(Data extracted from a collection)
# # # # #

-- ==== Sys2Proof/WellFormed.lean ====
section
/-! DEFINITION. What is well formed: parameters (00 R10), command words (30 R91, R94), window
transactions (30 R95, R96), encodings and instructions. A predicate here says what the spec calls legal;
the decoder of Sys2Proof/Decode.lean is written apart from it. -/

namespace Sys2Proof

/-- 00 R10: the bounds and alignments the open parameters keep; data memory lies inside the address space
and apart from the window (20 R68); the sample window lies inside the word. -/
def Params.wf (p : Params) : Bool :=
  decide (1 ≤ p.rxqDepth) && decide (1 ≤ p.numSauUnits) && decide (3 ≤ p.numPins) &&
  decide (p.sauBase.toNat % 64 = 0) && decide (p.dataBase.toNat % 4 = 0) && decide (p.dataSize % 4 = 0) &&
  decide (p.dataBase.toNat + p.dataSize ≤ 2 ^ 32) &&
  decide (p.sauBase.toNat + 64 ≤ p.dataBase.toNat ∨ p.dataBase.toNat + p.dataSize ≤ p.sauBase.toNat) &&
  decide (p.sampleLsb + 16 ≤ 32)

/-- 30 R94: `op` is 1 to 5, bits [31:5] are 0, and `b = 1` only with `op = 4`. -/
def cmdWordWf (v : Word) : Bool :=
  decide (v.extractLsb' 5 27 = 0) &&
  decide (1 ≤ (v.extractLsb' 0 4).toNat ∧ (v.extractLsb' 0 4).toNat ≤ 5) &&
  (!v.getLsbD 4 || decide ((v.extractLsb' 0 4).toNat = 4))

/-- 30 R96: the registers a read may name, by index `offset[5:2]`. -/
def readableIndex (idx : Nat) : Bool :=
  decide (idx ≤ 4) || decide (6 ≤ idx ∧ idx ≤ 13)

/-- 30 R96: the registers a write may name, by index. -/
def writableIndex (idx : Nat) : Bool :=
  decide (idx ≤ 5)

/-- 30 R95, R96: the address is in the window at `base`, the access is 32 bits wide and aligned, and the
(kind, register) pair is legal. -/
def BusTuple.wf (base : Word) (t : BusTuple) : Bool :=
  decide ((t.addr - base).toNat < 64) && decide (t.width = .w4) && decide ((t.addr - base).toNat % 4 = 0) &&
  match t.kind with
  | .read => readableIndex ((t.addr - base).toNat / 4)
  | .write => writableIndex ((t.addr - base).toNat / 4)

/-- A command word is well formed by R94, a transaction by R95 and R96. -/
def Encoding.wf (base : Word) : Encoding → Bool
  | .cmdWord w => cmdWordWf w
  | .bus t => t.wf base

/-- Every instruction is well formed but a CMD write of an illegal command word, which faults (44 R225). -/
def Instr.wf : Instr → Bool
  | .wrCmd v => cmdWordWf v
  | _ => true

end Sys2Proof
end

# # # # #

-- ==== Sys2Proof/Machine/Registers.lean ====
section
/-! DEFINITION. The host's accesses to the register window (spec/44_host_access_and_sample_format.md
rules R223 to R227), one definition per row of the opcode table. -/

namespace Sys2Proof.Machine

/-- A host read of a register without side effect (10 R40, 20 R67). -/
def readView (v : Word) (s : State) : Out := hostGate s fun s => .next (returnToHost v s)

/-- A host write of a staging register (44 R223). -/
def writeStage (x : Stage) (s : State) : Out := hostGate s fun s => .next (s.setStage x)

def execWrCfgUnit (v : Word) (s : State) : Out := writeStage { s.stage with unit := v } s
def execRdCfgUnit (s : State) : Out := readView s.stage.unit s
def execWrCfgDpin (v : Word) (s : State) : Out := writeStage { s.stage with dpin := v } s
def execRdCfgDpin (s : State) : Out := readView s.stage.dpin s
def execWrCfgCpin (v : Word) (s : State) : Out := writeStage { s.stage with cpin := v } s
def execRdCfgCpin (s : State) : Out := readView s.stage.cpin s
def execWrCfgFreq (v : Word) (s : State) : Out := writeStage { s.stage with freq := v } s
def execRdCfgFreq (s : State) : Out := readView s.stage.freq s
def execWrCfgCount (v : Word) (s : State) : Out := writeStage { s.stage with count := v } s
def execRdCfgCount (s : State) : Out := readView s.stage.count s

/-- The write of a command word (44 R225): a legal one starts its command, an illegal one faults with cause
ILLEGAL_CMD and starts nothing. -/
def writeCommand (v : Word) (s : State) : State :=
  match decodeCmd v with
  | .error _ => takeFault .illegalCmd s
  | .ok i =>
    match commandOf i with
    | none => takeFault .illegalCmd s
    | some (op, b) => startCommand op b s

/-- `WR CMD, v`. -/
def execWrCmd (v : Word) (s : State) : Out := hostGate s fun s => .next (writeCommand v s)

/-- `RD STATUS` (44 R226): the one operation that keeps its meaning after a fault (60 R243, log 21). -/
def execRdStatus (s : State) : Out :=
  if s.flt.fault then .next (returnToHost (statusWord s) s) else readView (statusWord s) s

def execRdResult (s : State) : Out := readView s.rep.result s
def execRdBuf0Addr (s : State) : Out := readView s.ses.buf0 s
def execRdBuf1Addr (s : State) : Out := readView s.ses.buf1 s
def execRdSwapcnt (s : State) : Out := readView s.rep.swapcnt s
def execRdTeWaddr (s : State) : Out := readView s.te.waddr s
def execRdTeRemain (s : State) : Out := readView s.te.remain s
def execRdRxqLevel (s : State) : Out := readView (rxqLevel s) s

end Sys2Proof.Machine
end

# # # # #

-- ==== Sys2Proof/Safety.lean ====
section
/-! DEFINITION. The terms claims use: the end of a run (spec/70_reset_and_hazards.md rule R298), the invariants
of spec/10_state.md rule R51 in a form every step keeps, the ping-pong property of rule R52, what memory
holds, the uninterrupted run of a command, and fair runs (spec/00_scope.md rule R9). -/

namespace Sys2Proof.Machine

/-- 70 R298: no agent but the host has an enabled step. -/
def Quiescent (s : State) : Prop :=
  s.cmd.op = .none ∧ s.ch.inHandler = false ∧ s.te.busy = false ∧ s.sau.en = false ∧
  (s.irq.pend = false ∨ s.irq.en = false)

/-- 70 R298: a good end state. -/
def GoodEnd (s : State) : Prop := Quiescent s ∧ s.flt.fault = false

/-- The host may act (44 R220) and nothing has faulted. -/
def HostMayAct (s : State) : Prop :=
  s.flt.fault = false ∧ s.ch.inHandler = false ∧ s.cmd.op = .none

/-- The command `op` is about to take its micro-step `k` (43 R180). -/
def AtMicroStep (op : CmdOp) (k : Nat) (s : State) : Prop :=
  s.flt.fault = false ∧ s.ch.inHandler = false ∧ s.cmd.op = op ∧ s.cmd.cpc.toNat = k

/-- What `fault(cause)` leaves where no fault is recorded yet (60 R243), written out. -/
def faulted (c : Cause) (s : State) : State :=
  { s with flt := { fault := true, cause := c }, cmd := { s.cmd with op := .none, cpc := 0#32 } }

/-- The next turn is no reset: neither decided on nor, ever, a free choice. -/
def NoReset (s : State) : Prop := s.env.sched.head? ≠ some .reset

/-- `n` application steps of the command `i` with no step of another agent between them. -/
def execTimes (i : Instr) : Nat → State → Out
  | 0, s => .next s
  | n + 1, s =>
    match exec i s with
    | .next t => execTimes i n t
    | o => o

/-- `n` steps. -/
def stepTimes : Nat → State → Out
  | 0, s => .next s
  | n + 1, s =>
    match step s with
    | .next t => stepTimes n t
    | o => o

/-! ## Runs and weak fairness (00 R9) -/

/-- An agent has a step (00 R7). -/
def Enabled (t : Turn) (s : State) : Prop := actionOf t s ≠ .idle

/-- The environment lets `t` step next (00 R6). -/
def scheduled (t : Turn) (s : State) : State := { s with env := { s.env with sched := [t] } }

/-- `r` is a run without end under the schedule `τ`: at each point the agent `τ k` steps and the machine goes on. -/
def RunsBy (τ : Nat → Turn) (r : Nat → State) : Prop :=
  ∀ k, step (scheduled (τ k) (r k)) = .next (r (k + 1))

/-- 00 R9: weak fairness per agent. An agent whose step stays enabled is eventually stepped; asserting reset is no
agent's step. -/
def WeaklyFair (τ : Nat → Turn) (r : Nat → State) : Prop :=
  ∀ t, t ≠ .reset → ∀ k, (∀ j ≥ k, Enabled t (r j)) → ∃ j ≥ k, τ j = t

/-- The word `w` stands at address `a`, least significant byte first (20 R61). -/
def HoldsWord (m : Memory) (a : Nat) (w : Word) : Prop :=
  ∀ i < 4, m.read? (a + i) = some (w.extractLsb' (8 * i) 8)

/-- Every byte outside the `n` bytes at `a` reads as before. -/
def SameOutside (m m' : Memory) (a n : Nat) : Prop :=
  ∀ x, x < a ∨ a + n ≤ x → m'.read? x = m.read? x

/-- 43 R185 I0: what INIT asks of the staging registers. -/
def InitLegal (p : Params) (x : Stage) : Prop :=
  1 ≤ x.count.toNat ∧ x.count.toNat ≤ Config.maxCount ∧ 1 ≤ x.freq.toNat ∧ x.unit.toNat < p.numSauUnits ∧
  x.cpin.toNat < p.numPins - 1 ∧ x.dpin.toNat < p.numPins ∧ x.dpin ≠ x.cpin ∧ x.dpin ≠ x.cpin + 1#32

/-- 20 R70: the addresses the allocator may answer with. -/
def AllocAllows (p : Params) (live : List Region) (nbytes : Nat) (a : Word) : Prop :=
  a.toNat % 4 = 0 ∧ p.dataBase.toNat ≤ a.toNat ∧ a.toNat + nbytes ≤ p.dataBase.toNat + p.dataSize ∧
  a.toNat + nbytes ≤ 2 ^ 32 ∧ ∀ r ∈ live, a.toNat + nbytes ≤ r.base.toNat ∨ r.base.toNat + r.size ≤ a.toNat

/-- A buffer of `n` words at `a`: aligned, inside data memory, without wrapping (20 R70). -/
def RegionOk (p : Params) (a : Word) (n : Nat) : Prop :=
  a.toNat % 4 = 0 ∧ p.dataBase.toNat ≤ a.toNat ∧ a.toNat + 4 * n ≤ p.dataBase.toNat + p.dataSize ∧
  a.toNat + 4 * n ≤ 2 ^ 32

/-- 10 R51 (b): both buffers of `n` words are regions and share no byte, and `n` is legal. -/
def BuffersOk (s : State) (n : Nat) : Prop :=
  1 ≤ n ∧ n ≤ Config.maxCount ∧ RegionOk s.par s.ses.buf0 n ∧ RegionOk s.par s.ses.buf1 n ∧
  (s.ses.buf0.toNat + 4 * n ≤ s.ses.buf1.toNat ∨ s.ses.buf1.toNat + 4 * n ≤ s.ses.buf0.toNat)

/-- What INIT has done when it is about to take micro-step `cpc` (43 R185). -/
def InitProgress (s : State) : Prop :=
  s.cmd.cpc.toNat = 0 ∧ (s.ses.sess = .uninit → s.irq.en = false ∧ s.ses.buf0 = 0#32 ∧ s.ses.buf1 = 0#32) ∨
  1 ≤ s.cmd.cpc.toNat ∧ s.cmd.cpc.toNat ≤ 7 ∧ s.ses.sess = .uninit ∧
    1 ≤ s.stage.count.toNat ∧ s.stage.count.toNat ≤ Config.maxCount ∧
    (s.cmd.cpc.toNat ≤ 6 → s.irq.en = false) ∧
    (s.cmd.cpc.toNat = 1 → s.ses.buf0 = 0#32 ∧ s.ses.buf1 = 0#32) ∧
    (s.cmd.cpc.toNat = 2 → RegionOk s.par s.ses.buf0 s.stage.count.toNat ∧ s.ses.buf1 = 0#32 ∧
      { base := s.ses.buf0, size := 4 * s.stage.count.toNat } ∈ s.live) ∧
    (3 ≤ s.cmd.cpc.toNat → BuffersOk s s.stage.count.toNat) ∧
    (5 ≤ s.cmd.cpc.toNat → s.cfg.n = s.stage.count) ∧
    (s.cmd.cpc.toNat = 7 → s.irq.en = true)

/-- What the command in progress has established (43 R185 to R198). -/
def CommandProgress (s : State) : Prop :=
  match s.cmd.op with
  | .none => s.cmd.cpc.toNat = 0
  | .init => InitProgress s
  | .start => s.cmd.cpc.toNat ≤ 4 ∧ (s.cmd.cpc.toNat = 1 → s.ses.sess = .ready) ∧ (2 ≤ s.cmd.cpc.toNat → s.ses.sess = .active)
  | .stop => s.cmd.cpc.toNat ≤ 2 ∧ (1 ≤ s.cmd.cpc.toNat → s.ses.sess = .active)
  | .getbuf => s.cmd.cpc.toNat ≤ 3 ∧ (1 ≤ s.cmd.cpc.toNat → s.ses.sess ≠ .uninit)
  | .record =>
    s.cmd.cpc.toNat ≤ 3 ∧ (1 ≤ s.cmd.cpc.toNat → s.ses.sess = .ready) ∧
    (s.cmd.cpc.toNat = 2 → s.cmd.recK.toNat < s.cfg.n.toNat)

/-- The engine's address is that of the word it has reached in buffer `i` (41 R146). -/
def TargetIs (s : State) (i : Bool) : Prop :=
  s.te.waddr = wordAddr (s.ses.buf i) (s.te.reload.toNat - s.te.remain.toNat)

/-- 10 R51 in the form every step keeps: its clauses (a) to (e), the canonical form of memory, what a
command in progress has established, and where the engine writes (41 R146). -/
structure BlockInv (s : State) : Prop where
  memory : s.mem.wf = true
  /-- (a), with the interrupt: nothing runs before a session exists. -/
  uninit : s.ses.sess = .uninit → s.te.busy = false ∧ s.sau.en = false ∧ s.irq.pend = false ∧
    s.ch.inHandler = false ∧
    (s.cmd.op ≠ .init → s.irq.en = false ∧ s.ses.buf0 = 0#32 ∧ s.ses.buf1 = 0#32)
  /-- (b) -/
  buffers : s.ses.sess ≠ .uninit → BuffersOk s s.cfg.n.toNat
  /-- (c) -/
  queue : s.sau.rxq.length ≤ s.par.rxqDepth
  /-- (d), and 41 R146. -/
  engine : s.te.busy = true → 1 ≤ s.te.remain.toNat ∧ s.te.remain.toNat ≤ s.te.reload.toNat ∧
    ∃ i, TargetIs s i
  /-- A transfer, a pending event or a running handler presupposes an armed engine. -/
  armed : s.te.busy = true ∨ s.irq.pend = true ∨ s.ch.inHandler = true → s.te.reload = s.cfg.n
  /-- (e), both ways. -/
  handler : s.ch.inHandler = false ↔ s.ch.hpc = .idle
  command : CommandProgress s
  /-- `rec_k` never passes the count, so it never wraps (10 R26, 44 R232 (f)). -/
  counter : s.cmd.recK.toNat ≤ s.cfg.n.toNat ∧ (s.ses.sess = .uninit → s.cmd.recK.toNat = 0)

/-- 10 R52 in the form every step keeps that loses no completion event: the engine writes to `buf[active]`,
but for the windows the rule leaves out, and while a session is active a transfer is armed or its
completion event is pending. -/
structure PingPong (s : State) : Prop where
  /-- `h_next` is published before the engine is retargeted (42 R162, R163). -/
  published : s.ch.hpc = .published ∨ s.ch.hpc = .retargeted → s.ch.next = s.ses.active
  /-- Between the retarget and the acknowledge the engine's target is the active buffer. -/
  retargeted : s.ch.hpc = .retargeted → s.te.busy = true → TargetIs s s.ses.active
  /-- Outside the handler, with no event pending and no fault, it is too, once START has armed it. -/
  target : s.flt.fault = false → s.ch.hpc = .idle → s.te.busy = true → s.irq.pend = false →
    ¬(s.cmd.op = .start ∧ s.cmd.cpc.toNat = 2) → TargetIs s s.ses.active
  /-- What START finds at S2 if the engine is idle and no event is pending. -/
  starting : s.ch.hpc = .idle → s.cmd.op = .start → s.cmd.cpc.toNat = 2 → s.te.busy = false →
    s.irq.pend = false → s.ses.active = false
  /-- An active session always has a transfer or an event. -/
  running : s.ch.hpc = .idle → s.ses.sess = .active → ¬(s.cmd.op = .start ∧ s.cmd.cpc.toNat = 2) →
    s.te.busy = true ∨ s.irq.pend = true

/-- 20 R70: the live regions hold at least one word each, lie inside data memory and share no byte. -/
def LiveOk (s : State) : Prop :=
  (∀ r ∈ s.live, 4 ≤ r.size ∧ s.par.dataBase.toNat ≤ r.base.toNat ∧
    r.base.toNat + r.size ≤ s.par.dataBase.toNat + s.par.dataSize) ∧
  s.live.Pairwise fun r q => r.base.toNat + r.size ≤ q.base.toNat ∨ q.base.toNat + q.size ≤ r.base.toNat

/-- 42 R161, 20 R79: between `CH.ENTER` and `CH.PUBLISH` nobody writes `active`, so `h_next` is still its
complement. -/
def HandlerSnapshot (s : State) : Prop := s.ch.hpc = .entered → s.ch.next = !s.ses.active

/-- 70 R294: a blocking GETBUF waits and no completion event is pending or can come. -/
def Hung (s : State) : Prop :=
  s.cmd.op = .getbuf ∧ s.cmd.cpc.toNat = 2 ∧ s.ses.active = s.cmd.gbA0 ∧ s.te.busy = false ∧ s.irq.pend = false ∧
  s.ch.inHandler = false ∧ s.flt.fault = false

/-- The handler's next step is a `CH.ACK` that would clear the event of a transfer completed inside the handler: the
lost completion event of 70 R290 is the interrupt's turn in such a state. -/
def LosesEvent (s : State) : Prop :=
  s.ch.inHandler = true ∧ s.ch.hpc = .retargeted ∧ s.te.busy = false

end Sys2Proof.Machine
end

# # # # #

Only the lines above starting at the one containing "-- ==== Sys2Proof/WellFormed.lean" and ending at the one containing "def BusTuple.wf (base", both included, are to be returned, exactly as they read.

-- ==== Sys2Proof/WellFormed.lean ====
section
/-! DEFINITION. What is well formed: parameters (00 R10), command words (30 R91, R94), window
transactions (30 R95, R96), encodings and instructions. A predicate here says what the spec calls legal;
the decoder of Sys2Proof/Decode.lean is written apart from it. -/

namespace Sys2Proof

/-- 00 R10: the bounds and alignments the open parameters keep; data memory lies inside the address space
and apart from the window (20 R68); the sample window lies inside the word. -/
def Params.wf (p : Params) : Bool :=
  decide (1 ≤ p.rxqDepth) && decide (1 ≤ p.numSauUnits) && decide (3 ≤ p.numPins) &&
  decide (p.sauBase.toNat % 64 = 0) && decide (p.dataBase.toNat % 4 = 0) && decide (p.dataSize % 4 = 0) &&
  decide (p.dataBase.toNat + p.dataSize ≤ 2 ^ 32) &&
  decide (p.sauBase.toNat + 64 ≤ p.dataBase.toNat ∨ p.dataBase.toNat + p.dataSize ≤ p.sauBase.toNat) &&
  decide (p.sampleLsb + 16 ≤ 32)

/-- 30 R94: `op` is 1 to 5, bits [31:5] are 0, and `b = 1` only with `op = 4`. -/
def cmdWordWf (v : Word) : Bool :=
  decide (v.extractLsb' 5 27 = 0) &&
  decide (1 ≤ (v.extractLsb' 0 4).toNat ∧ (v.extractLsb' 0 4).toNat ≤ 5) &&
  (!v.getLsbD 4 || decide ((v.extractLsb' 0 4).toNat = 4))

/-- 30 R96: the registers a read may name, by index `offset[5:2]`. -/
def readableIndex (idx : Nat) : Bool :=
  decide (idx ≤ 4) || decide (6 ≤ idx ∧ idx ≤ 13)

/-- 30 R96: the registers a write may name, by index. -/
def writableIndex (idx : Nat) : Bool :=
  decide (idx ≤ 5)

/-- 30 R95, R96: the address is in the window at `base`, the access is 32 bits wide and aligned, and the
(kind, register) pair is legal. -/
def BusTuple.wf (base : Word) (t : BusTuple) : Bool :=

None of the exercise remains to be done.